Saved entries
========
-- ==== Sys2Proof/Machine/Events.lean ====
section
/-! DEFINITION. The event recorder (chapter 21): the formation of records, the standby ring, the log region, clearing, store
faults and notification. -/

namespace Sys2Proof.Machine

open Sys2Proof

/-! ### Records (R603) -/

/-- The 256 bytes of an event record (R603). -/
def EvRecord.bytes (r : EvRecord) : List Byte :=
  let snap := r.snapshot.flatMap (fun (e : Nat × Word) => leBytes 4 e.1 ++ leBytes 4 e.2.toNat)
  withCrc (padTo 252 (leBytes 2 r.code ++ leBytes 1 (r.sev + 8 * b2n r.timeUnset + 16 * b2n r.standby) ++
    leBytes 1 r.snapshot.length ++ leBytes 4 r.suppressed ++ leBytes 8 r.seq ++ leBytes 8 r.time ++ leBytes 4 r.lost ++
    leBytes 4 r.inst ++ padTo 28 r.detail ++ snap))

/-- The snapshot of a code: at most 24 registers, read without side effects (R605; log entry 12). -/
def State.snapshot (s : State) (code : Nat) : List (Nat × Word) :=
  ((Config.snapshotRegs code).take 24).map (fun a => (a, s.regView a))

/-- The record of an event under the next SEQ, with the counts it carries (R603, R604, R608, R609). -/
def State.newRecord (s : State) (e : RaisedEvent) : EvRecord :=
  { code := e.code, sev := e.sev, timeUnset := !s.timeSet, standby := s.ev.storeFault,
    suppressed := Tab.getD s.ev.suppressed e.code 0, seq := s.ev.seq + 1, time := e.time, lost := s.ev.lostNow,
    inst := e.inst, detail := padTo 28 e.detail, snapshot := s.snapshot e.code }

/-- Ports whose notification a record of a severity calls for (R618). -/
def State.notified (s : State) (sev : Nat) (always : Bool) : List Nat :=
  [0, 1].filter (fun p => s.fld EV_NOTIFY p EV_NOTIFY_EN = 1 && (always || sev ≥ s.fld EV_NOTIFY p EV_NOTIFY_MIN_SEV))

/-- SEQ, the counts and the notification after a record of an event is formed. -/
def State.recordFormed (s : State) (e : RaisedEvent) (always : Bool) : State :=
  let due := s.notified e.sev always
  { s with ev := { s.ev with seq := s.ev.seq + 1, lostNow := 0, suppressed := Tab.erase s.ev.suppressed e.code,
                             notifyDue := (s.ev.notifyDue ++ due).eraseDups } }

/-- Records with one more, under R610: when `cap` are held, it replaces the one of lowest SEQ among those of severity at or below
its own; none when it is dropped. -/
def keepRecord (cap : Nat) (held : List EvRecord) (r : EvRecord) : Option (List EvRecord) :=
  if held.length < cap then some (held ++ [r])
  else
    match held.find? (fun x => x.sev ≤ r.sev) with
    | some x => some (held.erase x ++ [r])
    | none => none

/-- A record dropped under R610. -/
def State.dropRecord (s : State) : State :=
  let s := s.bump EV_DROPPED 0 EV_DROPPED_COUNT
  { s with ev := { s.ev with lostNow := min (s.ev.lostNow + 1) 0xFFFFFFFF } }

/-- A record enters the standby ring (R610). -/
def State.toRing (s : State) (r : EvRecord) : State :=
  match keepRecord 256 s.ev.ring r with
  | some ring => { s with ev := { s.ev with ring := ring } }
  | none => s.dropRecord

/-- A record enters the log region (R610). -/
def State.toLog (s : State) (r : EvRecord) : State :=
  match keepRecord logCapacity s.ev.log r with
  | some log => { s with ev := { s.ev with log := log } }
  | none => s.dropRecord

/-- Form the record of an event and place it in the ring (R603, R605). -/
def State.formNow (s : State) (e : RaisedEvent) (always : Bool) : State :=
  let r := s.newRecord e
  (s.recordFormed e always).toRing r

/-- The recorder forms the record of the oldest event of the intake FIFO. -/
def State.formRecord (s : State) : State :=
  match s.ev.fifo with
  | [] => s
  | e :: es =>
    if s.ev.resetting then s
    else State.formNow { s with ev := { s.ev with fifo := es } } e false

/-! ### The log region -/

/-- Whether the recorder can program the log region now. -/
def State.logOpen (s : State) : Bool :=
  s.hasEB && !s.ev.storeFault && !s.ev.clearing && !s.ev.scanning && !s.ev.resetting

/-- Move the oldest `n` records of the ring to the log region. -/
def State.ringOut (s : State) (n : Nat) : State :=
  let rs := s.ev.ring.take n
  let s := { s with ev := { s.ev with ring := s.ev.ring.drop n } }
  s.each rs (fun r s => s.toLog r)

/-- A page of 16 records is programmed (R610): its records leave the ring. -/
def State.logWritten (s : State) : State := if s.logOpen then s.ringOut 16 else s

/-- The whole ring goes to the log region, when the device has one that works (R613, R523). -/
def State.ringSaved (s : State) : State :=
  if s.hasEB && !s.ev.storeFault && !s.ev.clearing then s.ringOut 256 else s

/-- The store faults (R611). -/
def State.evStoreFault (s : State) : State :=
  if s.ev.storeFault ∨ !s.hasEB then s
  else
    let s := { s with ev := { s.ev with storeFault := true } }
    s.formNow ⟨0x302, 6, noInst, [], s.devNs⟩ true

/-- The ring is copied into the region in SEQ order, STORE_BACK follows, and STORE_FAULT clears (R611). -/
def State.copiedBack (s : State) : State :=
  let n := s.ev.ring.length
  let s := s.ringOut 256
  let s := { s with ev := { s.ev with storeFault := false, backWait := false } }
  s.formNow ⟨0x303, 3, noInst, leBytes 4 n, s.devNs⟩ false

/-- The store returns (R611): a waiting erase comes first (R616). -/
def State.evStoreBack (s : State) : State :=
  if !s.ev.storeFault then s
  else if s.ev.clearing then { s with ev := { s.ev with backWait := true } }
  else s.copiedBack

/-! ### Start, scan and reset -/

/-- The scan ends (R614). -/
def State.scanDone (s : State) : State := { s with ev := { s.ev with scanning := false } }

/-- A UNIT reset of EV (R617): counters are reset, the FIFO's entries are lost, every bucket is full, and the region is scanned
again. -/
def State.evReset (s : State) : State :=
  let s := ((s.setReg (EV_LOST.at 0) 0).setReg (EV_DROPPED.at 0) 0).setReg (EV_SUPPRESSED.at 0) 0
  let s := s.each s.ev.fifo (fun _ s => s.evLose)
  { s with ev := { s.ev with fifo := [], tokens := [], resetting := true, scanning := s.hasEB } }

/-- A code's bucket gains one token (R606). -/
def State.refillToken (s : State) (code : Nat) : State :=
  let full := s.burst (codeSev code)
  let n := s.tokens code (codeSev code) + 1
  { s with ev := { s.ev with tokens := if n ≥ full then Tab.erase s.ev.tokens code else Tab.set s.ev.tokens code n } }

/-- The notification of a port, when one is due (R618). -/
def State.notifyTick (s : State) (port : Nat) : State :=
  if !s.ev.notifyDue.contains port then s
  else
    let s := { s with ev := { s.ev with notifyDue := s.ev.notifyDue.filter (· ≠ port) } }
    s.sendMsix (port * 65) (s.fld EV_NOTIFY port EV_NOTIFY_VECTOR)

/-! ### EV_READ and EV_CLEAR (R615, R616) -/

/-- The held records from a SEQ on, in increasing SEQ. -/
def EvUnit.recordsFrom (e : EvUnit) (seq : Nat) : List EvRecord :=
  (sortBy (fun a b => a.seq ≤ b.seq) e.held).filter (fun r => r.seq ≥ seq)

/-- The checks of EV_READ (R380). -/
def State.evReadPre (s : State) (c : HostCmd) : Check :=
  let max := entryLe c 0 16 4
  firstFail [onEntry0 c,
    layout c 0 1 ([anyAt 8 8, ⟨16, 4, 1 ≤ max ∧ max ≤ 4096⟩] ++ descAt c 24), descCheck c 24 (256 * max), s.operatorPriv c 1]

/-- EV_READ (R615). -/
def State.runEvRead (s : State) (id : Nat) (c : HostCmd) : State :=
  let max := entryLe c 0 16 4
  let from_ := entryLe c 0 8 8
  s.checked id (s.evReadPre c) (fun s =>
    let rs := (s.ev.recordsFrom from_).take max
    let next := match rs.getLast? with
      | some r => r.seq + 1
      | none => from_
    let s := s.toHost id (descOfEntry c 24).addr (rs.flatMap EvRecord.bytes)
    s.complete id stSuccess (leBytes 4 rs.length ++ zeros 4 ++ leBytes 8 next))

/-- EV_CLEAR in its turn (R616): the CLEARED record takes the next SEQ at once, the ring is discarded and the region erased. On a
device without a region the record stays in the ring and the command completes. -/
def State.goEvClear (s : State) (id : Nat) : State :=
  let held := s.ev.held
  let first := s.ev.oldest
  let last := held.foldl (fun (m : Nat) (r : EvRecord) => Nat.max m r.seq) 0
  let port := match s.cmd? id with
    | some c => fnPort c.x
    | none => 0
  let key := match s.sec.session with
    | some o => o.keySlot
    | none => 0
  let e : RaisedEvent := ⟨0x301, 4, noInst, leBytes 8 first ++ leBytes 8 last ++ leBytes 1 port ++ leBytes 1 key, s.devNs⟩
  let r := s.newRecord e
  let s := s.recordFormed e false
  if s.hasEB then
    State.setBody { s with ev := { s.ev with ring := [], clearing := true, cleared := some r } } id (.evClear r.seq)
  else State.complete { s with ev := { s.ev with ring := [r], log := [] } } id stSuccess (leBytes 8 r.seq)

/-- The checks of EV_CLEAR before it waits for its turn (R379). -/
def State.evClearPre (s : State) (c : HostCmd) : Check :=
  firstFail [onEntry0 c, layout c 0 1 [], s.ownerPriv c]

/-- EV_CLEAR (R616). -/
def State.runEvClear (s : State) (id : Nat) (c : HostCmd) : State :=
  s.checked id (s.evClearPre c) (fun s =>
    s.inTurn id c (fun s => s.goEvClear id))

/-- The erase of the region ends (R616): the CLEARED record is written first, and the command completes with its SEQ. It cannot
end while the store is away. -/
def State.eraseDone (s : State) : State :=
  if !s.ev.clearing ∨ (s.ev.storeFault ∧ !s.ev.backWait) then s
  else
    let s := match s.ev.cleared with
      | some r => { s with ev := { s.ev with log := [r], clearing := false, cleared := none } }
      | none => { s with ev := { s.ev with log := [], clearing := false } }
    let s := s.each s.qm.cmds (fun (e : Nat × Cmd) (s : State) => match e.2.body with
      | .evClear q => s.complete e.1 stSuccess (leBytes 8 q)
      | _ => s)
    if s.ev.backWait then s.copiedBack else s

end Sys2Proof.Machine
end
========
## WHAT THE TASK REQUIRES:
Retype exactly the lines of the data above that fall between the line with "[0, 1].filter (fun" and the line with "def State.recordFormed (s", inclusive, and add nothing.

## YOUR SOLUTION:
  [0, 1].filter (fun p => s.fld EV_NOTIFY p EV_NOTIFY_EN = 1 && (always || sev ≥ s.fld EV_NOTIFY p EV_NOTIFY_MIN_SEV))

/-- SEQ, the counts and the notification after a record of an event is formed. -/
def State.recordFormed (s : State) (e : RaisedEvent) (always : Bool) : State :=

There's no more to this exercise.